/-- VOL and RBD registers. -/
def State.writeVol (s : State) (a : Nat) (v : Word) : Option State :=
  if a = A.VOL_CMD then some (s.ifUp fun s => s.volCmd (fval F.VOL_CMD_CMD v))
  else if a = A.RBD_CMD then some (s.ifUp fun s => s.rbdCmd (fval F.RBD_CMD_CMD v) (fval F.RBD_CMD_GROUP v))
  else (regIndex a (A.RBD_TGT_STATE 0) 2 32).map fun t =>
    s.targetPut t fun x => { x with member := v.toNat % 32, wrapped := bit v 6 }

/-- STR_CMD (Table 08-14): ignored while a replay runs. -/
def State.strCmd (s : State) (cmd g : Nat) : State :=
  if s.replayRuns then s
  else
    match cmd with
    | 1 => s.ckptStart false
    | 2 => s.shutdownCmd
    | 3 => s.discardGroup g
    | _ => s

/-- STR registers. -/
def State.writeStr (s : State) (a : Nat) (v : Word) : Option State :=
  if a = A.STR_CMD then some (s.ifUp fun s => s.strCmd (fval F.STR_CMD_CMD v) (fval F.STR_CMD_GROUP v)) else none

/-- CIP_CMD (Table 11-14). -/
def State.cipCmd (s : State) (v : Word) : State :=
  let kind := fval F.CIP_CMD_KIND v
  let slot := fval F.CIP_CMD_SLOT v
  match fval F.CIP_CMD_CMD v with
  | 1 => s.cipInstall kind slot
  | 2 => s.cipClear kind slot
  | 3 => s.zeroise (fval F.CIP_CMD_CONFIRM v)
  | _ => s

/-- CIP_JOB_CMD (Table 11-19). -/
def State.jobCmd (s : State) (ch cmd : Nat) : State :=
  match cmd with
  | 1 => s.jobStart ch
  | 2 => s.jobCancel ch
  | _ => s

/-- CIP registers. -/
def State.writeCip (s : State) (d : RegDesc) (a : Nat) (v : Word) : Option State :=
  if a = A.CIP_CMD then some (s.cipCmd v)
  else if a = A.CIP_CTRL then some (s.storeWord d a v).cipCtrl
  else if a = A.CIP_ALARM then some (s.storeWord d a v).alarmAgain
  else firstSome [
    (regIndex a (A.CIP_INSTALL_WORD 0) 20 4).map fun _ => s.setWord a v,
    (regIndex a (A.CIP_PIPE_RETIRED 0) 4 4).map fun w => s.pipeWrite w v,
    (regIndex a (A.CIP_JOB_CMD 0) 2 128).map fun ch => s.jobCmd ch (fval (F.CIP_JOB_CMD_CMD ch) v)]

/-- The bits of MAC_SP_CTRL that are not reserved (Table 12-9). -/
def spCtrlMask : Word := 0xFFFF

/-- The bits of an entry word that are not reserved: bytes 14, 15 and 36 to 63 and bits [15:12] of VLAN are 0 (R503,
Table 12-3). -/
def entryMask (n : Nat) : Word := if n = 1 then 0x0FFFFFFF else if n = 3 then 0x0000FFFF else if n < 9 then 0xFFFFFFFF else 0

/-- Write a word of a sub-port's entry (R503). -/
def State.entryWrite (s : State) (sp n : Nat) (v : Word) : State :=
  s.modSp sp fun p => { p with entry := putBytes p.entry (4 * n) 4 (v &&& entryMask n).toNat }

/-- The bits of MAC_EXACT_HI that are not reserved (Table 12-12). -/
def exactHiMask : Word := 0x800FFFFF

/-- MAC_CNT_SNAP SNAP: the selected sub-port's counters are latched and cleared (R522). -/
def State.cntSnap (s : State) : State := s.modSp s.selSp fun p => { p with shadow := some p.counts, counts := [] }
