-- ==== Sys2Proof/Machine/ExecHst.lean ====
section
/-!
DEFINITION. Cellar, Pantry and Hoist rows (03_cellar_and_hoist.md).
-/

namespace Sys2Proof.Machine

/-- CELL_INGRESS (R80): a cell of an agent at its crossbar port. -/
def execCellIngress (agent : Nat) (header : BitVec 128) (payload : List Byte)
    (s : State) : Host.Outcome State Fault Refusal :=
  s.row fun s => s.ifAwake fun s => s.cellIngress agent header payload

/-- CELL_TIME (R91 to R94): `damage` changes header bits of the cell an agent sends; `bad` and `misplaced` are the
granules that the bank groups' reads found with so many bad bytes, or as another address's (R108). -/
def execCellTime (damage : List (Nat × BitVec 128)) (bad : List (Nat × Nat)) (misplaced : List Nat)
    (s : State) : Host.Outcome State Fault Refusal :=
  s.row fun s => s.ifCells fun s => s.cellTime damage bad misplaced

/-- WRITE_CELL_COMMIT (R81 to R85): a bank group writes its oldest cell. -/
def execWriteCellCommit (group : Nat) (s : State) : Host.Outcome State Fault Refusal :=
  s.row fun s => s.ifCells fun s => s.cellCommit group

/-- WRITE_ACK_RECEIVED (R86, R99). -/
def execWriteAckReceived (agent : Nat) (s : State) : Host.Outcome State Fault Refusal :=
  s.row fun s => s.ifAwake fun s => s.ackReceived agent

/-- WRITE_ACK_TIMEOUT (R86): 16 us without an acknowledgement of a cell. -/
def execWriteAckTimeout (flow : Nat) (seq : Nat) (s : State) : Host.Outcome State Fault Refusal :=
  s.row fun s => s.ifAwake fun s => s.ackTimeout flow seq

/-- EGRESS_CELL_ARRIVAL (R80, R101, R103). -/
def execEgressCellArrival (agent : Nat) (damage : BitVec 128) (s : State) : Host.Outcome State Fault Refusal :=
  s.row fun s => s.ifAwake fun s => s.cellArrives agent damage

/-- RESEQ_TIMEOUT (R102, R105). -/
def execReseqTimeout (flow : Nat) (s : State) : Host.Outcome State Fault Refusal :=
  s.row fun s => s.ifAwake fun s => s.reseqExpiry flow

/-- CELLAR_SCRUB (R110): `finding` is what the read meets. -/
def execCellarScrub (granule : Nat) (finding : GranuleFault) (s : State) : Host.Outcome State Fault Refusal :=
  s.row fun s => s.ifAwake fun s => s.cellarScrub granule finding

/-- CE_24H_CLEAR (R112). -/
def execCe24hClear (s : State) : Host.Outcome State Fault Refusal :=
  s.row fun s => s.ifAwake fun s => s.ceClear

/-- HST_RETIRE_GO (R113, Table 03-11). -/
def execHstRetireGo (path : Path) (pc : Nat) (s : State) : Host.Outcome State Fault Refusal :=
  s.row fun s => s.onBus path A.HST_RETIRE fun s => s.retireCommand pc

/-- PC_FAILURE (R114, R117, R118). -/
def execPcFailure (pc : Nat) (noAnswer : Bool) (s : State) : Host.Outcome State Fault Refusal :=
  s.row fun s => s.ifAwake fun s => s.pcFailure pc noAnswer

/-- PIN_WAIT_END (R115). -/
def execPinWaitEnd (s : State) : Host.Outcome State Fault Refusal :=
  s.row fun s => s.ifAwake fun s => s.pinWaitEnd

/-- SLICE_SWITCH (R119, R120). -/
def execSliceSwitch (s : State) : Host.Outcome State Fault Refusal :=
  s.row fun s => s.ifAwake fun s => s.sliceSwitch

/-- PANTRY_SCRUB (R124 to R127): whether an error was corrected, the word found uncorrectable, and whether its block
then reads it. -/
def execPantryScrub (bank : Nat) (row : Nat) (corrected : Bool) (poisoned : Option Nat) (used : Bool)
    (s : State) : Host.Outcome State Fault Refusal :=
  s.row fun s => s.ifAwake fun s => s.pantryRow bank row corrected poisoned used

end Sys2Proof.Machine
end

----

* [Assignment]
Copy out each line of the data above, exactly, if it lies between the line holding "else (regIndex a" and the line holding "def State.cipCmd (s", inclusive; copy no other line.

* [Written response]
  else (regIndex a (A.RBD_TGT_STATE 0) 2 32).map fun t =>
    s.targetPut t fun x => { x with member := v.toNat % 32, wrapped := bit v 6 }

/-- STR_CMD (Table 08-14): ignored while a replay runs. -/
def State.strCmd (s : State) (cmd g : Nat) : State :=
  if s.replayRuns then s
  else
    match cmd with
    | 1 => s.ckptStart false
    | 2 => s.shutdownCmd
    | 3 => s.discardGroup g
    | _ => s

/-- STR registers. -/
def State.writeStr (s : State) (a : Nat) (v : Word) : Option State :=
  if a = A.STR_CMD then some (s.ifUp fun s => s.strCmd (fval F.STR_CMD_CMD v) (fval F.STR_CMD_GROUP v)) else none

/-- CIP_CMD (Table 11-14). -/
def State.cipCmd (s : State) (v : Word) : State :=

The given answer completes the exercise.